- Exercise directions
Using the records below, write out again exactly the lines that begin at the line containing "HostInput.reset ∉ [commandOf" and end at the line containing "b, Instr.enc 1#32", and no other lines.

[Collected data entries]
/-! ## WellFormed: one ill-formed line per check (30_encoding.md R81, R82) -/

theorem test_enc_range : (AsmLine.enc 0x100000000).wellFormed = false := by decide
theorem test_dec_range : (AsmLine.dec 0x100).wellFormed = false := by decide
theorem test_grp_value_range : (AsmLine.grp 0x100000000 0).wellFormed = false := by decide
theorem test_grp_index_range : (AsmLine.grp 0 16).wellFormed = false := by decide
theorem test_cfd_range : (AsmLine.cfd 0x100).wellFormed = false := by decide
theorem test_encode_range : (AsmLine.encode [0, 0x100000000]).wellFormed = false := by decide
theorem test_decode_range : (AsmLine.decode [0xFF, 0x100]).wellFormed = false := by decide
theorem test_word40_range : (AsmLine.word40 0x10000000000).wellFormed = false := by decide
theorem test_in_range : (AsmLine.grp 0xFFFFFFFF 15).wellFormed = true := by decide
/-- 41_encode.md R119: the operands of an instruction have no value out of range. -/
theorem test_instr_well_formed : (Instr.grp 0xFFFFFFFF#32 15#4).wellFormed = true := by decide

/-- 00_scope.md R5 to R8: the word types have the widths of Config. -/
theorem test_widths : Word = BitVec Config.wInt ∧ Byte = BitVec Config.wByte ∧
    Group = BitVec Config.groupBits ∧ CmdWord = BitVec Config.cmdWidth ∧
    Word = BitVec Config.counterWidth := ⟨rfl, rfl, rfl, rfl, rfl⟩

/-! ## Decoding: words written out from 30_encoding.md R71 and R76, field by field -/

theorem test_decode_enc :
    decode (0b0001#4 ++ 0b0000#4 ++ 0x00004000#32) = .ok (.enc 0x4000#32) := by decide
theorem test_decode_dec :
    decode (0b0010#4 ++ 0b0000#4 ++ 0x000000#24 ++ 0x81#8) = .ok (.dec 0x81#8) := by decide
theorem test_decode_dend : decode (0b0011#4 ++ 0b0000#4 ++ 0x00000000#32) = .ok .dend := by decide
theorem test_decode_grp :
    decode (0b0100#4 ++ 0b0010#4 ++ 0x00123456#32) = .ok (.grp 0x123456#32 2#4) := by decide
theorem test_decode_cfd :
    decode (0b0101#4 ++ 0b0000#4 ++ 0x000000#24 ++ 0xE8#8) = .ok (.cfd 0xE8#8) := by decide
/-- 95_test_vectors.md section 2.1, the legal rows. -/
theorem test_legal_rows :
    [0x10FFFFFFFF#40, 0x20000000FF#40, 0x3000000000#40, 0x4F00000000#40, 0x4200123456#40,
      0x5000000080#40].all legal = true := by decide
/-- 95_test_vectors.md section 2.1, the illegal rows. -/
theorem test_illegal_rows :
    [0x0000000000#40, 0x1100000000#40, 0x2000000100#40, 0x2100000005#40, 0x3000000001#40,
      0x3100000000#40, 0x5000000180#40, 0x5100000080#40, 0x6000000000#40, 0xF000000000#40].any
        legal = false := by decide
theorem test_reserved_names :
    decode 0x6000000000#40 = .error (.reservedOpcode 6#4) ∧
    decode 0x2100000005#40 = .error (.reservedK 1#4) ∧
    decode 0x3000000001#40 = .error (.reservedOperand 1#32) := by decide
theorem test_table_word : decodeTableWord 40 0x4F00000000 = some (.grp 0#32 15#4) ∧
    decodeTableWord 40 0x6000000000 = none := by decide

/-! ## The commands (95_test_vectors.md sections 2.2 to 2.5) -/

theorem test_grp_top : (after (exec (.grp 0xDEADBEEF#32 4#4) State.reset)).result = 0x0D#32 := by decide
theorem test_grp_middle : (after (exec (.grp 0xDEADBEEF#32 2#4) State.reset)).result = 0x36#32 := by
  decide
theorem test_cfd_clear : (after (exec (.cfd 0x7F#8) State.reset)).result = 0#32 := by decide
theorem test_cfd_set : (after (exec (.cfd 0x80#8) State.reset)).result = 1#32 := by decide
theorem test_enc_five_bytes :
    (after (exec (.enc 0x12345678#32) State.reset)).encOut =
      [0x81#8, 0x91#8, 0xD1#8, 0xAC#8, 0x78#8] := by decide
theorem test_enc_length : (after (exec (.enc 0x1FFFFF#32) State.reset)).encLen = 3#3 := by decide
/-- 42_decode.md R146: the fifth byte of 8F FF FF FF 7F. -/
theorem test_dec_largest :
    (after (exec (.dec 0x7F#8) (midValue 0x1FFFFFF#32 false))).decOut = [0xFFFFFFFF#32] := by decide
/-- 95_test_vectors.md section 2.5: the fifth byte of 90 80 80 80 00. -/
theorem test_dec_overflow :
    exec (.dec 0x00#8) (midValue 0x02000000#32 false) =
      .next { State.reset with decErr := true } := by rfl
/-- 42_decode.md R139. -/
theorem test_dend_incomplete :
    (after (exec .dend (midValue 0#32 false))).dendCode = .incomplete := by decide
theorem test_dend_status : statusWord (after (exec .dend State.reset)) = 0x08#32 := by decide

/-! ## Steps and the port -/

theorem test_fetch_word_runs_first :
    step (State.reset.withFetchWord 40 0x44FFFFFFFF) =
      .next { State.reset with result := 0x0F#32 } := by rfl
theorem test_illegal_step :
    step (State.reset.withFetchWord 40 0x6000000000) = .next { State.reset with ill := true } := by
  rfl
theorem test_read_status :
    (after (step { withInput (.readReg 0#3) with ill := true, dendCode := .ok })).rdData =
      [0x28#32] := by decide
/-- 70_reset_and_hazards.md R186: the streams stay. -/
theorem test_reset_keeps_streams :
    (after (step { withInput .reset with encOut := [7#8], result := 1#32 })) =
      { State.reset with encOut := [7#8] } := by decide

/-! ## Streams and the assembler -/

/-- 95_test_vectors.md section 2.5. -/
theorem test_decode_ref :
    decodeRef [0x01#8, 0x02#8, 0x03#8] = .ok [1, 2, 3] ∧
    decodeRef [0x00#8, 0x80#8] = .error .incompleteSequence ∧
    decodeRef [0xFF#8, 0xFF#8, 0xFF#8, 0xFF#8, 0x7F#8] = .error .overflow := by decide
/-- 95_test_vectors.md section 3, P1 with a comment and other letter case, and P5's raw word. -/
theorem test_assemble :
    assemble "Encode 0x4000, 0x123456 ; two values\n\n .word40 0x6000000000\nGRP 0xFFFFFFFF, 4".toList =
      .ok [0x1000004000#40, 0x1000123456#40, 0x6000000000#40, 0x44FFFFFFFF#40] := by decide
/-- 30_encoding.md R82. -/
theorem test_assemble_errors :
    assemble "dec 256".toList = .error .outOfRange ∧
    assemble "enc 1\ngrp 1".toList = .error .wrongOperandCount ∧
    assemble "mul 1".toList = .error .unknownMnemonic ∧
    assemble "cfd 0x".toList = .error .badNumber := by decide

/-! ## Witnesses: the hypotheses of each statement met together -/

/-- ContextClear, for every statement that has no other hypothesis (EmptyTransactionIsOk,
TransactionComputesDecodeRef, RoundTripOfEncodeAndDecode, OverflowCasesFailTheTransaction,
ValidEncodingsNeverOverflow, TransactionIsRepeatable). -/
theorem witness_context_clear : ContextClear State.reset := ⟨rfl, rfl, rfl, rfl, rfl⟩

theorem witness_ResetStepWritesEveryElement : (withInput .reset).input = .reset :: [] := rfl

theorem witness_ResetCutsTransactionWithoutResult :
    ContextClear State.reset ∧ [0x00#8, 0x81#8].length < 2 ^ 32 :=
  ⟨witness_context_clear, by decide⟩

theorem witness_ReadPortShowsRegisters :
    (6 ≤ 6 ∧ 5 ≤ (5#3).toNat ∧ 5 ≤ (7#3).toNat) ∧
    (withInput (.readReg 7#3)).input = .readReg 7#3 :: [] := ⟨by decide, rfl⟩

theorem witness_StepRunsDecodedInstruction :
    (withInput (.command 0x1000004000#40)).input = .command 0x1000004000#40 :: [] ∧
    decode 0x1000004000#40 = .ok (.enc 0x4000#32) := by decide

theorem witness_IllegalWordSetsIllOnly :
    ((withInput (.command 0xF000000000#40)).input = .command 0xF000000000#40 :: [] ∧
      legal 0xF000000000#40 = false) ∧
    (0x0FFFFFFFFF#40).toNat / 2 ^ 36 = 0 ∧ 6 ≤ (0x6000000000#40).toNat / 2 ^ 36 ∧
    ((0x1100000000#40).toNat / 2 ^ 36 = 1 ∧ (0x1100000000#40).toNat / 2 ^ 32 % 2 ^ 4 ≠ 0) ∧
    ((0x2000000100#40).toNat / 2 ^ 36 = 2 ∧ (0x2000000100#40).toNat / 2 ^ 8 % 2 ^ 28 ≠ 0) ∧
    ((0x3000000001#40).toNat / 2 ^ 36 = 3 ∧ (0x3000000001#40).toNat % 2 ^ 36 ≠ 0) ∧
    ((0x5800000000#40).toNat / 2 ^ 36 = 5 ∧ (0x5800000000#40).toNat / 2 ^ 8 % 2 ^ 28 ≠ 0) := by
  decide

theorem witness_IdleStepKeepsState : State.reset.input = [] := rfl

theorem witness_LegalWordsAreTheOpcodeMap :
    decode 0x4F00000000#40 = .ok (.grp 0#32 15#4) ∧
    decode 0x5100000080#40 = .error (.reservedK 1#4) := by decide

/-- Also EncodeOfDecodeIsTheWord; one word per constructor. -/
theorem witness_OperandsAreTheWordsBits :
    decode 0x10FFFFFFFF#40 = .ok (.enc 0xFFFFFFFF#32) ∧ decode 0x20000000FF#40 = .ok (.dec 0xFF#8) ∧
    decode 0x3000000000#40 = .ok .dend ∧ decode 0x4F80000000#40 = .ok (.grp 0x80000000#32 15#4) ∧
    decode 0x5000000080#40 = .ok (.cfd 0x80#8) := by decide

theorem witness_GroupIsSevenBitsOfTheValue : 3 ≤ 3 ∧ 4 = 4 ∧ 5 ≤ 5 := by decide

theorem witness_GrpWritesGroupToResult : (0x4F00000000#40).toNat / 2 ^ 36 = 4 := by decide

theorem witness_CfdWritesFlagToResult :
    (0x5000000180#40).toNat / 2 ^ 36 = 5 ∧ (0x5000000180#40).toNat / 2 ^ 8 % 2 ^ 28 ≠ 0 := by decide

theorem witness_EncodedLengthByRange :
    (0x7F#32).toNat ≤ 0x7F ∧ (0x80 ≤ (0x80#32).toNat ∧ (0x3FFF#32).toNat ≤ 0x3FFF) ∧
    (0x4000 ≤ (0x4000#32).toNat ∧ (0x1FFFFF#32).toNat ≤ 0x1FFFFF) ∧
    (0x200000 ≤ (0x200000#32).toNat ∧ (0xFFFFFFF#32).toNat ≤ 0xFFFFFFF) ∧
    0x10000000 ≤ (0x10000000#32).toNat ∧ (0x80#32).toNat < 2 ^ 8 := by decide

/-- The boundary values of 40_group_rule.md R97's table. -/
theorem test_length_boundaries :
    [0#32, 0x7F#32, 0x80#32, 0x3FFF#32, 0x4000#32, 0x1FFFFF#32, 0x200000#32, 0xFFFFFFF#32,
      0x10000000#32, 0xFFFFFFFF#32].map nbytes = [1, 1, 2, 2, 3, 3, 4, 4, 5, 5] := by decide

theorem witness_TopGroupIsTheMostSignificant : nbytes 1#32 ≤ 1 ∧ (1#32 : Word) ≠ 0#32 := by decide

theorem witness_EncodingIsCanonical :
    (0x80#32 : Word) ≠ 0#32 ∧ vlq 0x80#32 = 0x81#8 :: [0x00#8] ∧
    vlq 0#32 = 0x00#8 :: [] ∧ payload 0x00#8 = 0#7 := by decide

theorem witness_TerminatingBytesDelimitValues : 1 < [0x80#32, 0#32].length := by decide

theorem witness_EncAppendsEncoding :
    (0x1100000000#40).toNat / 2 ^ 36 = 1 ∧ (0x1100000000#40).toNat / 2 ^ 32 % 2 ^ 4 ≠ 0 := by decide

/-- One state and byte per path of DEC, at the boundary of the carry, and an illegal form. -/
theorem witness_DecConsumesOneByte :
    { State.reset with decErr := true }.decErr = true ∧
    (State.reset.decErr = false ∧ 128 ≤ (0x80#8).toNat) ∧
    ((midValue 0x1FFFFFF#32 false).decErr = false ∧ (0x7F#8).toNat < 128 ∧
      (midValue 0x1FFFFFF#32 false).decOvf = false ∧
      (midValue 0x1FFFFFF#32 false).decAcc.toNat < 2 ^ 25) ∧
    ((midValue 0x2000000#32 false).decErr = false ∧ (0x00#8).toNat < 128 ∧
      2 ^ 25 ≤ (midValue 0x2000000#32 false).decAcc.toNat) ∧
    ((midValue 0#32 true).decErr = false ∧ (midValue 0#32 true).decOvf = true) ∧
    ((0x2100000005#40).toNat / 2 ^ 36 = 2 ∧ (0x2100000005#40).toNat / 2 ^ 8 % 2 ^ 28 ≠ 0) := by
  decide

theorem witness_DendReportsAndClears :
    (0x3100000000#40).toNat / 2 ^ 36 = 3 ∧ (0x3100000000#40).toNat % 2 ^ 36 ≠ 0 := by decide

theorem witness_DendAndResetLeaveContextClear : (withInput .reset).input = .reset :: [] := rfl

/-- Both clauses at the boundary: A = 0xFFFFFFFF and A = 2^32. -/
theorem witness_OverflowTrackingIsExact :
    (State.reset.decErr = false ∧ State.reset.decMid = false ∧ State.reset.decAcc = 0#32 ∧
      State.reset.decOvf = false) ∧
    ((∀ b ∈ [0x8F#8, 0xFF#8, 0xFF#8, 0xFF#8], cont b = true) ∧
      [0x8F#8, 0xFF#8, 0xFF#8, 0xFF#8] ≠ [] ∧ cont 0x7F#8 = false ∧
      accumulate ([0x8F#8, 0xFF#8, 0xFF#8, 0xFF#8].foldl accumulate 0) 0x7F#8 ≤ 0xFFFFFFFF) ∧
    (∀ b ∈ [0x90#8, 0x80#8, 0x80#8, 0x80#8], cont b = true) ∧ cont 0x00#8 = false ∧
    accumulate ([0x90#8, 0x80#8, 0x80#8, 0x80#8].foldl accumulate 0) 0x00#8 > 0xFFFFFFFF := by
  decide

/-- A transaction that is OK and one that is not, each below 2^32 bytes (P2's and P3's first). -/
theorem witness_DendNvalCountsTransactionWords :
    ContextClear State.reset ∧ [0x7F#8].length < 2 ^ 32 ∧ [0x00#8, 0x81#8].length < 2 ^ 32 ∧
    (after (runAll (decodeTransaction [0x7F#8]) State.reset)).dendCode = .ok ∧
    (after (runAll (decodeTransaction [0x00#8, 0x81#8]) State.reset)).dendCode ≠ .ok :=
  ⟨witness_context_clear, by decide⟩

theorem witness_UnterminatedStreamIsIncomplete :
    ContextClear State.reset ∧ cont 0x80#8 = true ∧ decodeRef [0x00#8] ≠ .error .overflow ∧
    decodeRef [0x90#8, 0x80#8, 0x80#8, 0x80#8, 0x00#8] = .error .overflow :=
  ⟨witness_context_clear, by decide⟩

theorem witness_LeadingZeroGroupsAddNothing :
    ContextClear State.reset ∧ [0x81#8, 0x00#8].getLast? = some 0x00#8 ∧ cont 0x00#8 = false ∧
    [0x01#8] ≠ [] := ⟨witness_context_clear, by decide⟩

theorem witness_BytesAfterOverflowAreIgnored :
    { State.reset with decErr := true }.decErr = true ∧ ContextClear State.reset :=
  ⟨rfl, witness_context_clear⟩

theorem witness_DecoderDoesNotTouchEncoder :
    (Instr.dec 0x81#8 = .dend ∨ ∃ b, Instr.dec 0x81#8 = .dec b) ∧
    SameDecoder State.reset { State.reset with result := 1#32 } :=
  ⟨.inr ⟨_, rfl⟩, rfl, rfl, rfl, rfl, rfl, rfl, rfl, rfl⟩

theorem witness_OtherInputsDoNotTouchDecoder :
    HostInput.reset ∉ [commandOf (.enc 1#32), .command 0#40, commandOf .dend] ∧
    SameDecoder State.reset { State.reset with ill := true } ∧
    ((∃ v, Instr.enc 1#32 = .enc v) ∨ (∃ v k, Instr.enc 1#32 = .grp v k) ∨
      ∃ b, Instr.enc 1#32 = .cfd b) :=
  ⟨by decide, ⟨rfl, rfl, rfl, rfl, rfl, rfl, rfl, rfl⟩, .inl ⟨_, rfl⟩⟩

theorem witness_EndedTransactionsLeaveContextClear :
    ContextClear State.reset ∧
    leavesOpen false [commandOf (.dec 0x81#8), commandOf (.enc 1#32), commandOf .dend] = false ∧
    leavesOpen false [commandOf (.dec 0x81#8)] = true := ⟨witness_context_clear, by decide⟩

/-- A state in the middle of a value, and the step of its next byte. -/
theorem witness_StepKeepsInvariants :
    Inv { midValue 0x1#32 false with input := [commandOf (.dec 0x00#8)] } ∧
    step { midValue 0x1#32 false with input := [commandOf (.dec 0x00#8)] } =
      .next { State.reset with decOut := [0x80#32], decNval := 1#32 } :=
  ⟨⟨by decide, by decide, by decide, by decide⟩, rfl⟩

theorem witness_ReachableStatesMeetInvariants : Reachable { State.reset with ill := true } :=
  .step (s := withInput (.command 0#40)) (.host [.command 0#40] .launch) rfl

theorem witness_StreamsAreAppendOnly :
    step (withInput (commandOf (.enc 0#32))) =
      .next { State.reset with encOut := [0x00#8], encLen := 1#3 } ∧
    run 1 (withInput (commandOf (.enc 0#32))) =
      .next { State.reset with encOut := [0x00#8], encLen := 1#3 } := ⟨rfl, rfl⟩

theorem witness_IllIsSetByIllegalWordsClearedByReset :
    step (withInput (.command 0#40)) = .next { State.reset with ill := true } := rfl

- Answer box
    HostInput.reset ∉ [commandOf (.enc 1#32), .command 0#40, commandOf .dend] ∧
    SameDecoder State.reset { State.reset with ill := true } ∧
    ((∃ v, Instr.enc 1#32 = .enc v) ∨ (∃ v k, Instr.enc 1#32 = .grp v k) ∨
      ∃ b, Instr.enc 1#32 = .cfd b) :=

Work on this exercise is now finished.